▶ **BRIEF**
What you return should match the data below exactly, with every entry reproduced.

▶ **DATASET RECORDS**
-- ==== Sys2Proof/Certificates/Slice0/Obligations.lean ====
section
/-! DEFINITION. The statements for the provers, from the numbered rules of spec/. The first part names, in the
spec's own terms, the conditions and the frames the statements use. -/

namespace Sys2Proof.Claims

open Sys2Proof Sys2Proof.Machine

/-! The conditions of the rules, read off the spec's tables. -/

/-- FEAT_SRMASK and FEAT_AA64 are implemented (rule R2) and `pc + 4` fits in 64 bits (rule R36). -/
abbrev Runs (s : State) : Prop :=
  s.cfg.featSRMASK = true ∧ s.cfg.featAA64 = true ∧ s.pc.toNat + 4 < 2 ^ 64

/-- EL3, where it is implemented, has set `SCR_EL3.SRMASKEn` (rules R60, R98). -/
abbrev El3Allows (s : State) : Prop := s.cfg.haveEL3 = true → s.env.scrSRMASKEn = 1#1

/-- EL2, where it is enabled, lets EL1 make an access by the EL1 name that the bit `control`
(nSCTLR2MASK_EL1 of the read or the write register) governs (rules R70, R71, R98). -/
abbrev El2Allows (control : Bit) (s : State) : Prop :=
  s.env.el2Enabled = true →
    (s.cfg.featFGT2 = true → control = 1#1 ∧ (s.cfg.haveEL3 = true → s.env.scrFGTEn2 = 1#1)) ∧
      s.env.hcrxEnabled = true ∧ s.env.hcrxSRMASKEn = 1#1

/-- No order of accesses is open: rule R46 has applied to none since the last synchronization (log 7). -/
abbrev Settled (s : State) : Prop := s.window.order = []

/-- The value of SCTLR2MASK_EL2 that a read or a lock test by the name `n` meets: the one before as many of the
latest open accesses as are drawn, none of them by the same name (rules R46, R47); with none open, the stored
one. -/
abbrev maskSeenBy (n : RegName) (s : State) : Word :=
  valueBefore s.cfg (drawUpTo (freedom n s.window.order) s).1 (openWindow s)

/-- `HaveEL3 && SCR_EL3.SRMASKEn == '0'`, `S0` of rule R70. -/
def disabledByEL3 (s : State) : Bool := s.cfg.haveEL3 && s.env.scrSRMASKEn == 0#1

/-- The causes of rule R93 for the EL2 name, highest priority first (rule R94 items 1, 2, 3, 5). -/
def causesEL2Name (s : State) : List (Bool × Event) :=
  [(!(s.cfg.featSRMASK && s.cfg.featAA64), .undefined .notPresent),
   (s.pstate.el == .el0, .undefined .atEL0),
   (s.pstate.el == .el1 && s.env.nvx.getLsbD 0, .trap .el2 .nvTrap),
   (s.pstate.el == .el1, .undefined .el2NameFromEL1),
   (s.pstate.el == .el2 && disabledByEL3 s && s.env.sddUndefPriority, .undefined .sddPriority),
   (s.pstate.el == .el2 && disabledByEL3 s && s.env.sddUndef, .undefined .sddUndef),
   (s.pstate.el == .el2 && disabledByEL3 s, .trap .el3 .el3Trap)]

/-- The causes of rule R93 for the EL1 name, highest priority first (rule R94 items 1, 2, 4, 5). -/
def causesEL1Name (control : Bit) (s : State) : List (Bool × Event) :=
  [(!(s.cfg.featSRMASK && s.cfg.featAA64), .undefined .notPresent),
   (s.pstate.el == .el0, .undefined .atEL0),
   (s.pstate.el != .el3 && disabledByEL3 s && s.env.sddUndefPriority, .undefined .sddPriority),
   (s.pstate.el == .el1 && (s.env.el2Enabled && s.cfg.featFGT2 &&
      ((s.cfg.haveEL3 && s.env.scrFGTEn2 == 0#1) || control == 0#1)), .trap .el2 .fgt2Trap),
   (s.pstate.el == .el1 && (s.env.el2Enabled &&
      (!s.env.hcrxEnabled || s.env.hcrxSRMASKEn == 0#1)), .trap .el2 .hcrxTrap),
   (s.pstate.el != .el3 && disabledByEL3 s && s.env.sddUndef, .undefined .sddUndef),
   (s.pstate.el != .el3 && disabledByEL3 s, .trap .el3 .el3Trap)]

▶ **RESULT OF THE TASK**
-- ==== Sys2Proof/Certificates/Slice0/Obligations.lean ====
section
/-! DEFINITION. The statements for the provers, from the numbered rules of spec/. The first part names, in the
spec's own terms, the conditions and the frames the statements use. -/

namespace Sys2Proof.Claims

open Sys2Proof Sys2Proof.Machine

/-! The conditions of the rules, read off the spec's tables. -/

/-- FEAT_SRMASK and FEAT_AA64 are implemented (rule R2) and `pc + 4` fits in 64 bits (rule R36). -/
abbrev Runs (s : State) : Prop :=
  s.cfg.featSRMASK = true ∧ s.cfg.featAA64 = true ∧ s.pc.toNat + 4 < 2 ^ 64

/-- EL3, where it is implemented, has set `SCR_EL3.SRMASKEn` (rules R60, R98). -/
abbrev El3Allows (s : State) : Prop := s.cfg.haveEL3 = true → s.env.scrSRMASKEn = 1#1

/-- EL2, where it is enabled, lets EL1 make an access by the EL1 name that the bit `control`
(nSCTLR2MASK_EL1 of the read or the write register) governs (rules R70, R71, R98). -/
abbrev El2Allows (control : Bit) (s : State) : Prop :=
  s.env.el2Enabled = true →
    (s.cfg.featFGT2 = true → control = 1#1 ∧ (s.cfg.haveEL3 = true → s.env.scrFGTEn2 = 1#1)) ∧
      s.env.hcrxEnabled = true ∧ s.env.hcrxSRMASKEn = 1#1

/-- No order of accesses is open: rule R46 has applied to none since the last synchronization (log 7). -/
abbrev Settled (s : State) : Prop := s.window.order = []

/-- The value of SCTLR2MASK_EL2 that a read or a lock test by the name `n` meets: the one before as many of the
latest open accesses as are drawn, none of them by the same name (rules R46, R47); with none open, the stored
one. -/
abbrev maskSeenBy (n : RegName) (s : State) : Word :=
  valueBefore s.cfg (drawUpTo (freedom n s.window.order) s).1 (openWindow s)

/-- `HaveEL3 && SCR_EL3.SRMASKEn == '0'`, `S0` of rule R70. -/
def disabledByEL3 (s : State) : Bool := s.cfg.haveEL3 && s.env.scrSRMASKEn == 0#1

/-- The causes of rule R93 for the EL2 name, highest priority first (rule R94 items 1, 2, 3, 5). -/
def causesEL2Name (s : State) : List (Bool × Event) :=
  [(!(s.cfg.featSRMASK && s.cfg.featAA64), .undefined .notPresent),
   (s.pstate.el == .el0, .undefined .atEL0),
   (s.pstate.el == .el1 && s.env.nvx.getLsbD 0, .trap .el2 .nvTrap),
   (s.pstate.el == .el1, .undefined .el2NameFromEL1),
   (s.pstate.el == .el2 && disabledByEL3 s && s.env.sddUndefPriority, .undefined .sddPriority),
   (s.pstate.el == .el2 && disabledByEL3 s && s.env.sddUndef, .undefined .sddUndef),
   (s.pstate.el == .el2 && disabledByEL3 s, .trap .el3 .el3Trap)]

/-- The causes of rule R93 for the EL1 name, highest priority first (rule R94 items 1, 2, 4, 5). -/
def causesEL1Name (control : Bit) (s : State) : List (Bool × Event) :=
  [(!(s.cfg.featSRMASK && s.cfg.featAA64), .undefined .notPresent),
   (s.pstate.el == .el0, .undefined .atEL0),
   (s.pstate.el != .el3 && disabledByEL3 s && s.env.sddUndefPriority, .undefined .sddPriority),
   (s.pstate.el == .el1 && (s.env.el2Enabled && s.cfg.featFGT2 &&
      ((s.cfg.haveEL3 && s.env.scrFGTEn2 == 0#1) || control == 0#1)), .trap .el2 .fgt2Trap),
   (s.pstate.el == .el1 && (s.env.el2Enabled &&
      (!s.env.hcrxEnabled || s.env.hcrxSRMASKEn == 0#1)), .trap .el2 .hcrxTrap),
   (s.pstate.el != .el3 && disabledByEL3 s && s.env.sddUndef, .undefined .sddUndef),
   (s.pstate.el != .el3 && disabledByEL3 s, .trap .el3 .el3Trap)]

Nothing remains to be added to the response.